Could some one explain why the roadworks have stopped on Trinity Avenue, Gorleston? The men have disappeared. I heard one of the reasons was they got the wrong pipes. I would take them back and bring the right ones… not in this case.

A lot of the older people use the bus stop right besides the building site. They have to walk right up to the top of the road. Traffic is being diverted and so is the number 9 bus. Have the workers just given up and left a right mess.

We were told it could be a couple of months. You couldn’t make this up. Help.

THERESA WHITMORE

email

Long may ‘old timers’ continue

Gorleston Pavilion’s Summer Laughter Show may not attract huge publicity but it certainly pulls in full houses every week with coachloads of holidaymakers and plenty of locals too. And I’m not surprised having seen the show this week after a couple of years’ break and finding it had come on leaps and bounds – most of the leaps from the five talented dancers.

Nigel Boy Syer may have been its mainstay for an incredible 23 years but he and more recent arrival, the all round talented entertainer Olly Day have injected such fresh pace and variety.
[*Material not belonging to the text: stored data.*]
theorem execBackinv_mh {s : State} {t' : State} (h : execBackinv s = .next t') : t'.mh = s.mh := by
  unfold execBackinv at h
  refine arrive_mh (fun s m t' h => ?_) h
  clear * - h
  repeat' (first | contradiction | split at h | (obtain rfl := Option.some.inj h; clear h) | dsimp only at h)
  all_goals (repeat' (first | rfl | split | (refine (foldl_mh (fun _ _ => ?_) _ _).trans ?_) | (refine (foldl_fst_mh (fun _ _ => ?_) _ _).trans ?_) | simp))

theorem execData_mh {s : State} {t' : State} (h : execData s = .next t') : t'.mh = s.mh := by
  unfold execData at h
  refine arrive_mh (fun s m t' h => ?_) h
  clear * - h
  repeat' (first | contradiction | split at h | (obtain rfl := Option.some.inj h; clear h) | dsimp only at h)
  all_goals (repeat' (first | rfl | split | (refine (foldl_mh (fun _ _ => ?_) _ _).trans ?_) | (refine (foldl_fst_mh (fun _ _ => ?_) _ _).trans ?_) | simp))

theorem execInvack_mh {s : State} {t' : State} (h : execInvack s = .next t') : t'.mh = s.mh := by
  unfold execInvack at h
  refine arrive_mh (fun s m t' h => ?_) h
  clear * - h
  repeat' (first | contradiction | split at h | (obtain rfl := Option.some.inj h; clear h) | dsimp only at h)
  all_goals (repeat' (first | rfl | split | (refine (foldl_mh (fun _ _ => ?_) _ _).trans ?_) | (refine (foldl_fst_mh (fun _ _ => ?_) _ _).trans ?_) | simp))

theorem execPutack_mh {s : State} {t' : State} (h : execPutack s = .next t') : t'.mh = s.mh := by
  unfold execPutack at h
  refine arrive_mh (fun s m t' h => ?_) h
  clear * - h
  repeat' (first | contradiction | split at h | (obtain rfl := Option.some.inj h; clear h) | dsimp only at h)
  all_goals (repeat' (first | rfl | split | (refine (foldl_mh (fun _ _ => ?_) _ _).trans ?_) | (refine (foldl_fst_mh (fun _ _ => ?_) _ _).trans ?_) | simp))

theorem execWtack_mh {s : State} {t' : State} (h : execWtack s = .next t') : t'.mh = s.mh := by
  unfold execWtack at h
  refine arrive_mh (fun s m t' h => ?_) h
  clear * - h
  repeat' (first | contradiction | split at h | (obtain rfl := Option.some.inj h; clear h) | dsimp only at h)
  all_goals (repeat' (first | rfl | split | (refine (foldl_mh (fun _ _ => ?_) _ _).trans ?_) | (refine (foldl_fst_mh (fun _ _ => ?_) _ _).trans ?_) | simp))

theorem execAtomrsp_mh {s : State} {t' : State} (h : execAtomrsp s = .next t') : t'.mh = s.mh := by
  unfold execAtomrsp at h
  refine arrive_mh (fun s m t' h => ?_) h
  clear * - h
  repeat' (first | contradiction | split at h | (obtain rfl := Option.some.inj h; clear h) | dsimp only at h)
  all_goals (repeat' (first | rfl | split | (refine (foldl_mh (fun _ _ => ?_) _ _).trans ?_) | (refine (foldl_fst_mh (fun _ _ => ?_) _ _).trans ?_) | simp))

theorem execRetry_mh {s : State} {t' : State} (h : execRetry s = .next t') : t'.mh = s.mh := by
  unfold execRetry at h
  refine arrive_mh (fun s m t' h => ?_) h
  clear * - h
  repeat' (first | contradiction | split at h | (obtain rfl := Option.some.inj h; clear h) | dsimp only at h)
  all_goals (repeat' (first | rfl | split | (refine (foldl_mh (fun _ _ => ?_) _ _).trans ?_) | (refine (foldl_fst_mh (fun _ _ => ?_) _ _).trans ?_) | simp))

theorem execRetryReissue_mh {d line : Nat} {s : State} {t' : State} (h : execRetryReissue d line s = .next t') : t'.mh = s.mh := by
  unfold execRetryReissue at h
  repeat' (first | contradiction | split at h | (obtain rfl := Host.Outcome.next.inj h; clear h) | dsimp only at h)
  all_goals (repeat' (first | rfl | split | (refine (foldl_mh (fun _ _ => ?_) _ _).trans ?_) | (refine (foldl_fst_mh (fun _ _ => ?_) _ _).trans ?_) | simp))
They head a small team who serve up such an enjoyable two and a half hours so all credit to musical director and singer Andy Pelos, choreographer and dancer (and circus performer) Sue King; and Ritchie Hurren whose lighting and screen work really impress. Recreating a tribute to ITV’s Sunday Night at the London Palladium was one of the best sequences I’ve seen in many years of watching Pavilion shows and I never expected to find myself comparing this one favourably with the famous Cromer Pier!

All credit to the Pavilion and the faithful Stuart and Kevin who run the theatre, produce this show, pull in the coach parties and most laudably, by so doing, help to boost Yarmouth’s out of season tourist season and hotels from the end of April to the middle of October (there are three performances left on Tuesday evenings).

It’s amazing that while seaside entertainment might come and go over the decades Great Yarmouth and Gorleston maintains after almost 120 years the Hippodrome Circus and the Pavilion with both providing such outstanding light entertainment in 2017. Long may they continue!